= RECORDS SHOWN =
-- ==== Sys2Proof/Laws/Step.lean ====
section
/-! SUPPORT. What a step can do, said once: it stops on a recorded fault, idles when halted, and otherwise runs the
instruction fetched. -/

namespace Sys2Proof.Machine

theorem startStep_of_fault {s : State} {f : Fault} (h : s.faultRec = some f) : startStep s = .stopped f := by
  rw [startStep, h]

theorem startStep_of_halt {s : State} (h : s.faultRec = none) (hh : s.halt = true) :
    startStep s = .idled (s.charge s.params.idleCost) := by
  rw [startStep, h]; exact if_pos hh

theorem startStep_of_running {s : State} (h : s.faultRec = none) (hh : s.halt = false) :
    startStep s = match fetch s with
      | .ok i => .fetched i { s with lastop := s.opcodeByte }
      | .error f => .stopped f := by
  rw [startStep, h]; exact if_neg (by simp [hh])

/-- Everything a step that answers a next state can have done. -/
theorem step_eq_next {s t : State} : step s = .next t ↔ s.faultRec = none ∧
    ((s.halt = true ∧ t = s.charge s.params.idleCost) ∨
      (s.halt = false ∧ ∃ i u, fetch s = .ok i ∧ exec i { s with lastop := s.opcodeByte } = .next u ∧
        t = retire { s with lastop := s.opcodeByte } u)) := by
  obtain hf | ⟨f, hf⟩ := Option.eq_none_or_eq_some s.faultRec
  · obtain hh | hh := (Bool.eq_false_or_eq_true s.halt).symm
    · rw [step, startStep_of_running hf hh]
      generalize ({ s with lastop := s.opcodeByte } : State) = s'
      rcases he : fetch s with f | i
      · simp [hh]
      · rcases hx : exec i s' with u | f | r <;> simp [hx, hf, hh, eq_comm]
    · simp [step, startStep_of_halt hf hh, hf, hh, eq_comm]
  · simp [step, startStep_of_fault hf, hf]

/-- Everything a step that faults can have done. -/
theorem step_eq_fault {s : State} {f : Fault} : step s = .fault f ↔ s.faultRec = some f ∨
    (s.faultRec = none ∧ s.halt = false ∧ (fetch s = .error f ∨
      ∃ i, fetch s = .ok i ∧ exec i { s with lastop := s.opcodeByte } = .fault f)) := by
  obtain hf | ⟨g, hf⟩ := Option.eq_none_or_eq_some s.faultRec
  · obtain hh | hh := (Bool.eq_false_or_eq_true s.halt).symm
    · rw [step, startStep_of_running hf hh]
      generalize ({ s with lastop := s.opcodeByte } : State) = s'
      rcases he : fetch s with g | i
      · simp [hf, hh]
      · rcases hx : exec i s' with u | g | r <;> simp [hx, hf, hh]
    · simp [step, startStep_of_halt hf hh, hf, hh]
  · simp [step, startStep_of_fault hf, hf]

/-- The first step of a run. -/
theorem core_run_next {k : Nat} {s t : State} (h : step s = .next t) :
    Sys2Proof.core.run (k + 1) s = Sys2Proof.core.run k t := by
  have hs : Sys2Proof.core.step s = .next t := h
  exact (Host.Core.run.eq_2 Sys2Proof.core s k).trans (by rw [hs])

/-- A run whose first step faults. -/
theorem core_run_fault {k : Nat} {s : State} {f : Fault} (h : step s = .fault f) :
    Sys2Proof.core.run (k + 1) s = .fault f := by
  have hs : Sys2Proof.core.step s = .fault f := h
  exact (Host.Core.run.eq_2 Sys2Proof.core s k).trans (by rw [hs])

end Sys2Proof.Machine
end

= DIRECTIONS =
Send back all of the entries exactly, with nothing missing.

= RESPONSE =
-- ==== Sys2Proof/Laws/Step.lean ====
section
/-! SUPPORT. What a step can do, said once: it stops on a recorded fault, idles when halted, and otherwise runs the
instruction fetched. -/

namespace Sys2Proof.Machine

theorem startStep_of_fault {s : State} {f : Fault} (h : s.faultRec = some f) : startStep s = .stopped f := by
  rw [startStep, h]

theorem startStep_of_halt {s : State} (h : s.faultRec = none) (hh : s.halt = true) :
    startStep s = .idled (s.charge s.params.idleCost) := by
  rw [startStep, h]; exact if_pos hh

theorem startStep_of_running {s : State} (h : s.faultRec = none) (hh : s.halt = false) :
    startStep s = match fetch s with
      | .ok i => .fetched i { s with lastop := s.opcodeByte }
      | .error f => .stopped f := by
  rw [startStep, h]; exact if_neg (by simp [hh])

/-- Everything a step that answers a next state can have done. -/
theorem step_eq_next {s t : State} : step s = .next t ↔ s.faultRec = none ∧
    ((s.halt = true ∧ t = s.charge s.params.idleCost) ∨
      (s.halt = false ∧ ∃ i u, fetch s = .ok i ∧ exec i { s with lastop := s.opcodeByte } = .next u ∧
        t = retire { s with lastop := s.opcodeByte } u)) := by
  obtain hf | ⟨f, hf⟩ := Option.eq_none_or_eq_some s.faultRec
  · obtain hh | hh := (Bool.eq_false_or_eq_true s.halt).symm
    · rw [step, startStep_of_running hf hh]
      generalize ({ s with lastop := s.opcodeByte } : State) = s'
      rcases he : fetch s with f | i
      · simp [hh]
      · rcases hx : exec i s' with u | f | r <;> simp [hx, hf, hh, eq_comm]
    · simp [step, startStep_of_halt hf hh, hf, hh, eq_comm]
  · simp [step, startStep_of_fault hf, hf]

/-- Everything a step that faults can have done. -/
theorem step_eq_fault {s : State} {f : Fault} : step s = .fault f ↔ s.faultRec = some f ∨
    (s.faultRec = none ∧ s.halt = false ∧ (fetch s = .error f ∨
      ∃ i, fetch s = .ok i ∧ exec i { s with lastop := s.opcodeByte } = .fault f)) := by
  obtain hf | ⟨g, hf⟩ := Option.eq_none_or_eq_some s.faultRec
  · obtain hh | hh := (Bool.eq_false_or_eq_true s.halt).symm
    · rw [step, startStep_of_running hf hh]
      generalize ({ s with lastop := s.opcodeByte } : State) = s'
      rcases he : fetch s with g | i
      · simp [hf, hh]
      · rcases hx : exec i s' with u | g | r <;> simp [hx, hf, hh]
    · simp [step, startStep_of_halt hf hh, hf, hh]
  · simp [step, startStep_of_fault hf, hf]

/-- The first step of a run. -/
theorem core_run_next {k : Nat} {s t : State} (h : step s = .next t) :
    Sys2Proof.core.run (k + 1) s = Sys2Proof.core.run k t := by
  have hs : Sys2Proof.core.step s = .next t := h
  exact (Host.Core.run.eq_2 Sys2Proof.core s k).trans (by rw [hs])

/-- A run whose first step faults. -/
theorem core_run_fault {k : Nat} {s : State} {f : Fault} (h : step s = .fault f) :
    Sys2Proof.core.run (k + 1) s = .fault f := by
  have hs : Sys2Proof.core.step s = .fault f := h
  exact (Host.Core.run.eq_2 Sys2Proof.core s k).trans (by rw [hs])

end Sys2Proof.Machine
end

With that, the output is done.